▶ _Stored data entries_:
-- ==== Sys2Proof/Machine/Dispatch.lean ====
section
/-! DEFINITION. One arm per constructor of Instr, each one call of its meaning (30_encoding.md R67 step 4). -/

namespace Sys2Proof.Machine

def exec (i : Instr) (s : State) : Host.Outcome State Fault Refusal :=
  match i with
  | .add a b => Sys2Proof.Machine.execAdd a b s
  | .sub a b => Sys2Proof.Machine.execSub a b s
  | .cmp a b => Sys2Proof.Machine.execCmp a b s
  | .fa x y c => Sys2Proof.Machine.execFa x y c s
  | .fs x y b => Sys2Proof.Machine.execFs x y b s
  | .lt x y l => Sys2Proof.Machine.execLt x y l s
  | .reserved011 => Sys2Proof.Machine.execReserved011 s
  | .reserved111 => Sys2Proof.Machine.execReserved111 s

end Sys2Proof.Machine
end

▶ _EXERCISE DESCRIPTION_:
Every line of the data above should be copied exactly.

▶ _ANSWER BOX_:
-- ==== Sys2Proof/Machine/Dispatch.lean ====
section
/-! DEFINITION. One arm per constructor of Instr, each one call of its meaning (30_encoding.md R67 step 4). -/

namespace Sys2Proof.Machine

def exec (i : Instr) (s : State) : Host.Outcome State Fault Refusal :=
  match i with
  | .add a b => Sys2Proof.Machine.execAdd a b s
  | .sub a b => Sys2Proof.Machine.execSub a b s
  | .cmp a b => Sys2Proof.Machine.execCmp a b s
  | .fa x y c => Sys2Proof.Machine.execFa x y c s
  | .fs x y b => Sys2Proof.Machine.execFs x y b s
  | .lt x y l => Sys2Proof.Machine.execLt x y l s
  | .reserved011 => Sys2Proof.Machine.execReserved011 s
  | .reserved111 => Sys2Proof.Machine.execReserved111 s

end Sys2Proof.Machine
end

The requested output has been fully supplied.